-- ==== Sys2Proof/Machine/Shape.lean ====
section
/-! DEFINITION. Shape.lean: for each instruction, which register class each field names and which fields must be zero, as
the instruction chapters give them (R195 to R202), and the ILLEGAL detail that a breach of them raises (R205). -/

namespace Sys2Proof

/-- A field record with every field zero and the predicate p7. -/
def XF.zero : XF :=
  { d := 0, a := 0, b := 0, var := 0, pix := 7, pneg := false, fea := false, feb := false, fec := false, c := 0, sd := false,
    sa := false, sb := false, sc := false, qp := false, own := 0, w2 := 0 }

/-- The fields of a B-form: no predicate, v registers, blocking sources (R192). -/
def XF.ofB (d a b : BitVec 8) : XF := { XF.zero with d := d, a := a, b := b }

def XF.o0 (x : XF) : Bool := x.own.getLsbD 0
def XF.o1 (x : XF) : Bool := x.own.getLsbD 1
def XF.imm (x : XF) : Bool := x.c.getLsbD 0
def XF.cN (x : XF) : Nat := x.c.toNat
def XF.vN (x : XF) : Nat := x.var.toNat
def XF.wN (x : XF) : Nat := x.w2.toNat
def XF.ownN (x : XF) : Nat := x.own.toNat

/-- The space code in the modifier byte (R258). -/
def XF.space (x : XF) : Nat := Machine.bits x.b.toNat 2 0

end Sys2Proof

namespace Sys2Proof.Machine

/-- What a field names (R195). `v4` and `v6` are the runs of v registers of a 128-bit access (R258) and of PANQRY (R318);
`simg n al` is an s image of n registers whose number is a multiple of al (R309); `raw` is a field whose bits the
description assigns. -/
inductive Cls where
  | none | v | w | v4 | v6 | p | cv | m | raw
  | simg (n al : Nat)
  deriving DecidableEq, Repr

/-- Whether a field is read, written or both; `own`: it is read from lanes that the instruction's own entry names (R292). -/
inductive Role where
  | src | dst | both | own
  deriving DecidableEq, Repr

structure Fld where
  cls  : Cls
  role : Role := .src
  deriving DecidableEq, Repr

/-- The fields of one instruction. `pred`: it may carry a predicate other than p7. `uni`: it may be uniform (R196). `mix`:
its description defines SD = 1 with a v source. `preds`: predicates that it names outside the fields. `w2z`: word 2 must be 0. `viol`: further breaches with their detail. `use`: no state
allows it, so that it raises USE when it issues (R7, R43, R319). -/
structure Shape where
  d    : Fld := ⟨.none, .src⟩
  a    : Fld := ⟨.none, .src⟩
  b    : Fld := ⟨.none, .src⟩
  c    : Fld := ⟨.none, .src⟩
  pred : Bool := true
  uni  : Bool := true
  mix  : Bool := false
  w2z  : Bool := true
  preds : List Nat := []
  viol : List (Bool × Nat) := []
  use  : Bool := false
  deriving DecidableEq, Repr

/-! ## The ILLEGAL details (R205) -/
def illOpcode : Nat := 0x01
def illFunction : Nat := 0x02
def illModifier : Nat := 0x03
def illPredicate : Nat := 0x04
def illPolicy : Nat := 0x05
def illRegister : Nat := 0x06
def illForm : Nat := 0x07
def illField : Nat := 0x08
def illRepeat : Nat := 0x09
def illFetch : Nat := 0x0A
def illTarget : Nat := 0x0B
def illUse : Nat := 0x10

def Fld.vsrc : Fld := ⟨.v, .src⟩
def Fld.vdst : Fld := ⟨.v, .dst⟩
def Fld.raw : Fld := ⟨.raw, .src⟩
def Fld.no : Fld := ⟨.none, .src⟩
/-- A v field, or a w field when `w`. -/
def Fld.vw (w : Bool) (r : Role) : Fld := if w then ⟨.w, r⟩ else ⟨.v, r⟩

/-! ## The shapes, family by family -/

/-- Integer instructions with an A and a B operand (R210, R212, R216). -/
def shapeInt (x : XF) (sat shiftB : Bool) : Shape :=
  { d := .vw x.o0 .dst, a := .vw x.o0 .src, c := .raw, w2z := !x.imm,
    b := if x.imm then .no else if shiftB then .vsrc else .vw x.o0 .src,
    viol := [(x.o1 && !sat, illModifier), (x.c.getLsbD 1 && !(sat && x.o1), illModifier), (decide (4 ≤ x.cN), illField)] }

/-- OPC 0x0A: the immediate is word 2 (R212). -/
def shapeIntImm (x : XF) : Shape :=
  { d := .vw x.o0 .dst, a := .vw x.o0 .src, c := .raw, w2z := false,
    viol := [(x.c.getLsbD 1 && !x.o1, illModifier), (decide (4 ≤ x.cN), illField)] }

/-- The breaches of a C field that holds no register, of an instruction without SAT (R210, R216): U, and bits 7:2. IMM is no breach; where the
instruction has no B operand, it names nothing and word 2 stays as the instruction uses it (log entry 231). -/
def modC (x : XF) : List (Bool × Nat) := [(x.c.getLsbD 1, illModifier), (decide (4 ≤ x.cN), illField)]

/-- INT group, one source; `wd`: D follows W too (CLZ and POPC count into a v register). -/
def shapeInt1 (x : XF) (wd : Bool) (nv : Nat) : Shape :=
  { d := .vw (x.o0 && wd) .dst, a := .vw x.o0 .src, c := .raw,
    viol := [(decide (nv ≤ x.vN), illFunction), (x.o1, illModifier)] ++ modC x }

/-- INT group, two sources and variants below `nv` (R216). -/
def shapeInt2 (x : XF) (nv : Nat) (shiftB : Bool) : Shape :=
  let s := shapeInt x false shiftB
  { s with viol := (decide (nv ≤ x.vN), illFunction) :: s.viol }

def shapeImad (x : XF) : Shape :=
  { d := .vw x.o0 .dst, a := .vw x.o0 .src, b := .vw x.o0 .src, c := .vw x.o0 .src,
    viol := [(decide (3 ≤ x.vN), illFunction), (x.o1, illModifier)] }

/-- BFX: position and length in register C or in word 2 (R218). -/
def shapeBfx (x : XF) : Shape :=
  { d := .vw x.o0 .dst, a := .vw x.o0 .src, c := if x.vN < 2 then .vsrc else .raw, w2z := decide (x.vN < 2),
    viol := [(decide (4 ≤ x.vN), illFunction), (x.o1, illModifier), (decide (65536 ≤ x.wN), illField)] ++ (if x.vN < 2 then [] else modC x) }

EXERCISE REQUIREMENTS: A line belongs in the answer if it contains the word "sources"; copy every such line from the data above.

EXERCISE ANSWER:
/-- The fields of a B-form: no predicate, v registers, blocking sources (R192). -/
/-- INT group, two sources and variants below `nv` (R216). -/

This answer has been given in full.